WECU
- Winterville, North Carolina; United States;
- Broadcast area: Greenville-Winterville
- Frequency: 1570 kHz
- Branding: ESPN 1570 Greenville

Programming
- Format: Sports
- Affiliations: ESPN Radio Carolina Hurricanes Charlotte Hornets Washington Nationals Radio Network Motor Racing Network Performance Racing Network

Ownership
- Owner: CTC Media Group
- Sister stations: WWNB

History
- First air date: 2006

Technical information
- Licensing authority: FCC
- Facility ID: 135909
- Class: B
- Power: 8,000 watts day 200 watts night
- Transmitter coordinates: 35°32′15″N 77°25′06″W﻿ / ﻿35.53750°N 77.41833°W
- Translator: 107.5 W298BX (Winterville)

Links
- Public license information: Public file; LMS;
- Webcast: Listen Live
- Website: ESPN Radio Greenville website

= WECU =

WECU (1570 AM) is a radio station broadcasting a sports format.
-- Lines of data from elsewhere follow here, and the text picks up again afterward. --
-- ==== Sys2Proof/Machine/Operands.lean ====
section
/-!
DEFINITION. The layouts of the words that cross the block's ports, each read or built in one place: the tile spine
(R58 to R63), the tether flits (R214 to R216).
-/

namespace Sys2Proof.Machine

/-! ### Open roundings -/

/-- A result between two codes for which the spec names no rounding: one of the two codes (log entry 4). -/
def openRound (q : Rat) : Int := if q.den = 1 then q.num else if Config.roundUp q then q.floor + 1 else q.floor

/-- A result the spec rounds to the nearest code without saying how a tie goes (log entry 4). -/
def openNearest (q : Rat) : Int :=
  let r := q - q.floor
  if r < 1 / 2 then q.floor else if 1 / 2 < r then q.floor + 1 else if Config.roundUp q then q.floor + 1 else q.floor

/-- Rounded to the nearest code, ties up. -/
def nearestUp (q : Rat) : Int := (q + 1 / 2).floor

/-! ### Downstream spine words (R58 to R60) -/

/-- The type of a downstream word (R58). -/
def dwType (w : Word) : Nat := bits w.toNat 31 28
/-- The chain position a CMD or CFG word names; 31 names every tile (R58). -/
def dwPos (w : Word) : Nat := bits w.toNat 27 23

/-- Whether a CMD or CFG word names the tile at its chain position, or every tile of the chain (R58). -/
def dwFor (t : Nat) (w : Word) : Bool := dwPos w == 31 || dwPos w == t % 24
/-- The command code of a CMD word (R58, R59). -/
def dwCode (w : Word) : Nat := bits w.toNat 22 18
/-- The parameter index of a CFG word (R58, R60). -/
def dwIndex (w : Word) : Nat := bits w.toNat 22 18
/-- The command that a CMD word carries, its argument cut to the bits that the command has; none for a reserved code (R59). -/
def cmdOf (w : Word) : Option TileWord :=
  let a := w.toNat
  match dwCode w with
  | 0x00 => some .nop
  | 0x01 => some .start
  | 0x02 => some (.ssTarget (bits a 11 0))
  | 0x03 => some (.ssGo (bits a 17 0))
  | 0x04 => some .stop
  | 0x05 => some (.shed (bits a 3 0))
  | 0x06 => some (.unshed (bits a 3 0))
  | 0x07 => some (.retirePhase (bits a 3 0))
  | 0x08 => some .retireTile
  | 0x09 => some .crowbar
  | 0x0A => some .clear
  | 0x0B => some (.setOfs (bits a 6 0))
  | 0x0C => some (.setShare (bits a 7 0))
  | 0x0D => some (.capTest (bits a 11 0))
  | _ => none

/-- The even parity of `n` bits from bit `lo`: the bit that makes their number of ones even. -/
def parity (w lo n : Nat) : Bool := (List.range n).foldl (fun p i => p != bit w (lo + i)) false
/-- What the 8 data lanes and the check lane of the downstream link carry: the lane's bit in a unit interval (R56). -/
def dwLane (w : Word) (j lane : Nat) : Bool := bit w.toNat (8 * j + lane)
/-- The check lane of a downstream word, bit j in unit interval j: the even parity of byte j (R56). -/
def dwCheck (w : Word) : BitVec 4 := BitVec.ofNat 4 (listMask ((List.range 4).filter fun j => parity w.toNat (8 * j) 8))
/-- The bit that an upstream data lane carries in a unit interval (R56). -/
def uwLane (w : BitVec 64) (j lane : Nat) : Bool := bit w.toNat (16 * j + lane)
/-- The check lane of an upstream word, bit j in unit interval j: the even parity of bits 16j+15 to 16j (R56). -/
def uwCheck (w : BitVec 64) : BitVec 4 := BitVec.ofNat 4 (listMask ((List.range 4).filter fun j => parity w.toNat (16 * j) 16))

/-- A CMD word for a chain position, 0x1F for all (R58, R59). -/
def cmdWord (pos code arg : Nat) : Word := BitVec.ofNat 32 (0x30000000 + pos % 32 * 2 ^ 23 + code % 32 * 2 ^ 18 + arg % 2 ^ 18)
/-- A CFG word (R58, R60). -/
def cfgWord (pos index code : Nat) : Word :=
  BitVec.ofNat 32 (0x40000000 + pos % 32 * 2 ^ 23 + index % 32 * 2 ^ 18 + code % 2 ^ 16 * 4)
/-- The SYNC word of the sample that starts at a tick (R58). -/
def syncWord (t : Nat) : Word := BitVec.ofNat 32 (t / 16 % 2 ^ 28)
/-- The MREF word for a mitten of the chain (R58). -/
def mrefWord (mit vref : Nat) (ff : Int) (t : Nat) : Word :=
  BitVec.ofNat 32 (0x10000000 + mit % 4 * 2 ^ 26 + vref % 4096 * 2 ^ 14 + uext 10 ff * 16 + t / 16 % 16)
/-- The MSUM word for a mitten of the chain (R58). -/
def msumWord (mit imit margin t : Nat) : Word :=
  BitVec.ofNat 32 (0x20000000 + mit % 4 * 2 ^ 26 + imit % 65536 * 2 ^ 10 + margin % 64 * 16 + t / 16 % 16)

/-- The command code and argument of a word a tile holds (R59); a CFG word has none. -/
def tileWordCode : TileWord → Nat × Nat
  | .nop => (0, 0) | .start => (1, 0) | .ssTarget c => (2, c) | .ssGo l => (3, l) | .stop => (4, 0)
  | .shed m => (5, m) | .unshed m => (6, m) | .retirePhase m => (7, m) | .retireTile => (8, 0) | .crowbar => (9, 0)
  | .clear => (10, 0) | .setOfs o => (11, o) | .setShare w => (12, w) | .capTest d => (13, d) | .cfg _ _ => (0, 0)

/-- A queued word as it travels (R58). -/
def spineWordBits (w : SpineWord) : Word :=
  let pos := if w.all then 31 else w.pos
  match w.word with
  | .cfg i c => cfgWord pos i c
  | x => cmdWord pos (tileWordCode x).1 (tileWordCode x).2

/-! ### Upstream spine words (R61 to R63) -/

/-- The TREP word (R61). -/
def trepWord (pos state : Nat) (itile : Int) (vsns active retired : Nat) (ilim droop hold lost : Bool) (seq : Nat) : BitVec 64 :=
  BitVec.ofNat 64 (8 * 2 ^ 60 + pos % 32 * 2 ^ 55 + state % 16 * 2 ^ 51 + uext 16 itile * 2 ^ 35 + vsns % 4096 * 2 ^ 23 +
    active % 16 * 2 ^ 19 + retired % 16 * 2 ^ 15 + b2n ilim * 2 ^ 14 + b2n droop * 2 ^ 13 + b2n hold * 2 ^ 12 +
    b2n lost * 2 ^ 11 + seq % 16)

/-- The EVENT word (R62). -/
def eventWord (pos code tick data : Nat) : BitVec 64 :=
  BitVec.ofNat 64 (9 * 2 ^ 60 + pos % 32 * 2 ^ 55 + code % 128 * 2 ^ 48 + tick % 65536 * 2 ^ 32 + data % 2 ^ 32)

/-- The type of an upstream word (R61, R62). -/
def uwType (w : BitVec 64) : Nat := bits w.toNat 63 60
/-- The chain position of an upstream word (R61, R62). -/
def uwPos (w : BitVec 64) : Nat := bits w.toNat 59 55

/-! ### Parameters (R39, R46, R47, R60) -/

/-- The nearest code in a range, signed for ILIM_NEG only. -/
def clampNat (x lo hi : Nat) : Nat := max lo (min x hi)

/-- Whether a parameter index is in use (R60). -/
def parIndex (k : Nat) : Bool := k < 14 || (16 ≤ k && k < 24)

/-- The inclusive range of a parameter code (R39, R46, R47); ILIM_NEG is signed. -/
def parRange : Nat → Int × Int
  | 0 => (4, 32) | 1 => (256, 480) | 2 => (2, 15) | 3 => (0, 255) | 4 => (0, 255) | 5 => (0, 255) | 6 => (0, 255)
  | 7 => (0, 255) | 8 => (0, 127) | 9 => (0, 255) | 10 => (0, 63) | 11 => (0, 255) | 12 => (0, 15) | 13 => (5, 60)
  | 16 => (20, 80) | 17 => (-60, -10) | 18 => (200, 300) | 19 => (100, 200) | 20 => (16, 156) | 21 => (50, 150)
  | 22 => (5, 40) | 23 => (50, 800) | _ => (0, 0)

/-- A 2-byte parameter code as a number: two's complement for ILIM_NEG (R60). -/
def parValue (k code : Nat) : Int := if k = 17 then sext 16 code else (code % 65536 : Nat)

/-- One parameter of a record set to a number (R60). -/
def TilePar.put (p : TilePar) (k : Nat) (v : Int) : TilePar :=
  let n := v.toNat
  match k with
  | 0 => { p with dMin := n } | 1 => { p with dMax := n } | 2 => { p with dt := n } | 3 => { p with kp := n }
  | 4 => { p with ki := n } | 5 => { p with intLim := n } | 6 => { p with corrLim := n } | 7 => { p with ks := n }
  | 8 => { p with sLim := n } | 9 => { p with kb := n } | 10 => { p with bLim := n } | 11 => { p with droopBoost := n }
  | 12 => { p with droopHold := n } | 13 => { p with droopMargin := n } | 16 => { p with ilimPk := n }
  | 17 => { p with ilimNeg := v } | 18 => { p with ilimTrans := n } | 19 => { p with ilimCont := n }
  | 20 => { p with tlim := n } | 21 => { p with ovRel := n } | 22 => { p with openTh := n } | 23 => { p with shedRise := n }
  | _ => p

/-- One parameter of a record (R60). -/
def TilePar.get (p : TilePar) : Nat → Int
  | 0 => p.dMin | 1 => p.dMax | 2 => p.dt | 3 => p.kp | 4 => p.ki | 5 => p.intLim | 6 => p.corrLim | 7 => p.ks
  | 8 => p.sLim | 9 => p.kb | 10 => p.bLim | 11 => p.droopBoost | 12 => p.droopHold | 13 => p.droopMargin
  | 16 => p.ilimPk | 17 => p.ilimNeg | 18 => p.ilimTrans | 19 => p.ilimCont | 20 => p.tlim | 21 => p.ovRel
  | 22 => p.openTh | 23 => p.shedRise | _ => 0

/-- The parameter indexes in use (R60). -/
def parIndexes : List Nat := (List.range 24).filter parIndex

/-- A CFG word takes effect: a code outside the range takes the nearer end, a reserved index is ignored (R60). -/
def TilePar.cfg (p : TilePar) (k code : Nat) : TilePar :=
  if parIndex k then p.put k (clampI (parValue k code) (parRange k).1 (parRange k).2) else p

/-! ### Codes of the tile events (R63) -/

/-- DATA of PRECHARGE_DONE. -/
def lWord (x : Tile) : Nat := x.p0.lCode + 256 * x.p1.lCode + 65536 * x.p2.lCode + 16777216 * x.p3.lCode

/-! ### Checks over bits -/

/-- The `n` low bits of a number, most significant first. -/
def bitsMsb (n w : Nat) : List Bool := (List.range n).map fun i => bit w (n - 1 - i)

/-- The low `n` bytes of a number, least significant first. -/
def leBytes (n w : Nat) : List (BitVec 8) := (List.range n).map fun i => BitVec.ofNat 8 (w / 2 ^ (8 * i))

/-- One bit of a CRC whose register shifts left. -/
def crcStep (width poly : Nat) (c : Nat) (b : Bool) : Nat :=
  let out := bit c (width - 1) != b
  let c := c * 2 % 2 ^ width
  if out then c ^^^ poly else c

/-- CRC-16 of R215: polynomial 0x1021, initial 0xFFFF, most significant bit first. -/
def crc16 (l : List Bool) : Nat := l.foldl (crcStep 16 0x1021) 0xFFFF

/-! ### Tether flits (R214 to R216) -/

/-- A field of a flit. -/
def fbits (f : Flit) (hi lo : Nat) : Nat := bits f.toNat hi lo
/-- KIND (R214). -/
def fKind (f : Flit) : Nat := fbits f 127 123
/-- CLASS (R214). -/
def fClass (f : Flit) : Nat := fbits f 122 121
/-- SRC (R214). -/
def fSrc (f : Flit) : Nat := fbits f 120 118
/-- DST (R214). -/
def fDst (f : Flit) : Nat := fbits f 117 115
/-- BC (R214). -/
def fBc (f : Flit) : Bool := bit f.toNat 114
/-- HOPS (R214). -/
def fHops (f : Flit) : Nat := fbits f 113 111
/-- SEQ (R214). -/
def fSeq (f : Flit) : Nat := fbits f 110 105

/-- The CRC of a flit: bits 127 to 16 with HOPS taken as 0 (R215). -/
def flitCrc (f : Flit) : Nat :=
  let w := f.toNat
  crc16 (bitsMsb 112 ((w - fHops f * 2 ^ 111) / 65536))

/-- Whether a flit's CRC agrees (R215). -/
def flitOk (f : Flit) : Bool := fbits f 15 0 == flitCrc f

/-- A flit as its source sends it (R214); `pay` holds the payload in its own bit places. -/
def mkFlit (kind cls src dst : Nat) (bc : Bool) (seq pay : Nat) : Flit :=
  let body : Flit := BitVec.ofNat 128 (kind % 32 * 2 ^ 123 + cls % 4 * 2 ^ 121 + src % 8 * 2 ^ 118 +
    (if bc then 2 ^ 114 else dst % 8 * 2 ^ 115) + seq % 64 * 2 ^ 105 + pay % 2 ^ 105 / 65536 * 65536)
  BitVec.ofNat 128 (body.toNat + flitCrc body)

/-- A flit with another SEQ. -/
def flitWithSeq (f : Flit) (seq : Nat) : Flit :=
  mkFlit (fKind f) (fClass f) (fSrc f) (fDst f) (fBc f) seq (f.toNat % 2 ^ 105)

end Sys2Proof.Machine
end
Licensed to Winterville, North Carolina, United States, it serves the Greenville area. The station is currently owned by CTC Media Group and operated by New Lite Media.

==History==
WECU shortly went off the air in November 2012. Later in same month, a new gospel station "The Promise" 1570 and 97.9 FM was heard over the air. On February 4, 2013 the Yolanda Adams morning was launched on the station airing weekdays from 6 am until 10 am. The station is being managed by Bronson Williams, the creator of Promise 107.3 which aired on WBOB-FM (now WVRA) from July 2007 until January 2012. On October 1, 2014 WECU changed their format to sports, with programming from ESPN Radio.